Set down exactly the lines in the records below that run from the line with "What SWEEP does" to the line with "def Obligations.WriteRegisterAdvances : Prop", inclusive, and nothing more.

Stored data:
----------------------------------------
/-! ### Register writes of every caller -/

/-- One step of `WriteRegister` for RT_WRITE_REG, CHIP_INIT and SWEEP alike, whatever came before (R130 to R132).
The expected status at a phase sends the next byte, and at the last phase the STOP.
RT_WRITE_REG then answers OK; CHIP_INIT begins the next write of `INIT_SEQ`, or answers OK after the last (R134, R180).
A mismatch in RT_WRITE_REG answers BUS_FAILURE (R134).
What SWEEP does at the end of a transaction is SweepCountsFailure and SweepTestsAfterPass; CHIP_INIT's retry is
ChipInitRetriesAtOnce.
The completed phase's wait point still in CTL is the model's choice (log 25). -/
def Obligations.WriteRegisterAdvances : Prop :=
  ∀ (s : State) (t : Txn) (who : Caller) (st : Byte) (ts : List Turn), PhaseDone s t who st ts →
    (t.ph = .start → st = 0x08 → step s = .next { s with
      busTrace := s.busTrace ++ [.byte (slaw t.addr)], bdPend := .write (slaw t.addr)
      ctl := .waitBus (.txn { t with ph := .address } who), script := ts }) ∧
    (t.ph = .address → st = 0x18 → step s = .next { s with
      busTrace := s.busTrace ++ [.byte t.reg], bdPend := .write t.reg
      ctl := .waitBus (.txn { t with ph := .register } who), script := ts }) ∧
    (t.ph = .register → st = 0x28 → step s = .next { s with
      busTrace := s.busTrace ++ [.byte t.val], bdPend := .write t.val
      ctl := .waitBus (.txn { t with ph := .data } who), script := ts }) ∧
    (t.ph = .data → st = 0x28 → who = .writeReg → step s = .next { s with
      busTrace := s.busTrace ++ [.stop], stat := none
      result := 0, resp := .ok, busy := false, ctl := .idle, script := ts }) ∧
    (∀ a idx g v, t.ph = .data → st = 0x28 → who = .chipInit a idx → s.cfg.initSeq[idx + 1]? = some (g, v) →
      step s = .next { s with
        busTrace := s.busTrace ++ [.stop, .start], stat := none, bdPend := .start
        ctl := .waitBus (.txn { addr := a, reg := g, val := v, ph := .start } (.chipInit a (idx + 1)))
        script := ts }) ∧
    (∀ a idx, t.ph = .data → st = 0x28 → who = .chipInit a idx → s.cfg.initSeq.length ≤ idx + 1 →
      step s = .next { s with
        busTrace := s.busTrace ++ [.stop], stat := none
        result := 0, resp := .ok, busy := false, ctl := .idle, script := ts }) ∧
    (who = .writeReg → st ≠ t.ph.expected → step s = .next { s with
      result := BitVec.ofNat 32 (t.ph.number.toNat * 256 + st.toNat), resp := .busFailure
      busy := false, ctl := .idle, script := ts })
end

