/-! ### `State.storeArg`: An ARG write (R64). -/

@[simp] theorem State.storeArg_cfg (s : State) (w : Word) : (s.storeArg w).cfg = s.cfg := rfl
@[simp] theorem State.storeArg_cmd (s : State) (w : Word) : (s.storeArg w).cmd = s.cmd := rfl
@[simp] theorem State.storeArg_arg (s : State) (w : Word) : (s.storeArg w).arg = w := rfl
@[simp] theorem State.storeArg_result (s : State) (w : Word) : (s.storeArg w).result = s.result := rfl
@[simp] theorem State.storeArg_busy (s : State) (w : Word) : (s.storeArg w).busy = s.busy := rfl
@[simp] theorem State.storeArg_resp (s : State) (w : Word) : (s.storeArg w).resp = s.resp := rfl
@[simp] theorem State.storeArg_ctl (s : State) (w : Word) : (s.storeArg w).ctl = s.ctl := rfl
@[simp] theorem State.storeArg_bdEn (s : State) (w : Word) : (s.storeArg w).bdEn = s.bdEn := rfl
@[simp] theorem State.storeArg_bdPend (s : State) (w : Word) : (s.storeArg w).bdPend = s.bdPend := rfl
@[simp] theorem State.storeArg_stat (s : State) (w : Word) : (s.storeArg w).stat = s.stat := rfl
@[simp] theorem State.storeArg_rxd (s : State) (w : Word) : (s.storeArg w).rxd = s.rxd := rfl
@[simp] theorem State.storeArg_tbCfg (s : State) (w : Word) : (s.storeArg w).tbCfg = s.tbCfg := rfl
@[simp] theorem State.storeArg_tbRun (s : State) (w : Word) : (s.storeArg w).tbRun = s.tbRun := rfl
@[simp] theorem State.storeArg_cnt (s : State) (w : Word) : (s.storeArg w).cnt = s.cnt := rfl
@[simp] theorem State.storeArg_buf (s : State) (w : Word) : (s.storeArg w).buf = s.buf := rfl
@[simp] theorem State.storeArg_scale (s : State) (w : Word) : (s.storeArg w).scale = s.scale := rfl
@[simp] theorem State.storeArg_en (s : State) (w : Word) : (s.storeArg w).en = s.en := rfl
@[simp] theorem State.storeArg_hb (s : State) (w : Word) : (s.storeArg w).hb = s.hb := rfl
@[simp] theorem State.storeArg_busTrace (s : State) (w : Word) : (s.storeArg w).busTrace = s.busTrace := rfl
@[simp] theorem State.storeArg_outTrace (s : State) (w : Word) : (s.storeArg w).outTrace = s.outTrace := rfl
@[simp] theorem State.storeArg_fault (s : State) (w : Word) : (s.storeArg w).fault = s.fault := rfl
@[simp] theorem State.storeArg_hostProg (s : State) (w : Word) : (s.storeArg w).hostProg = s.hostProg := rfl
@[simp] theorem State.storeArg_hostData (s : State) (w : Word) : (s.storeArg w).hostData = s.hostData := rfl
@[simp] theorem State.storeArg_script (s : State) (w : Word) : (s.storeArg w).script = s.script := rfl
@[simp] theorem State.storeArg_draws (s : State) (w : Word) : (s.storeArg w).draws = s.draws := rfl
----------------------------------------
Solved problem:
What SWEEP does at the end of a transaction is SweepCountsFailure and SweepTestsAfterPass; CHIP_INIT's retry is
ChipInitRetriesAtOnce.
The completed phase's wait point still in CTL is the model's choice (log 25). -/
def Obligations.WriteRegisterAdvances : Prop :=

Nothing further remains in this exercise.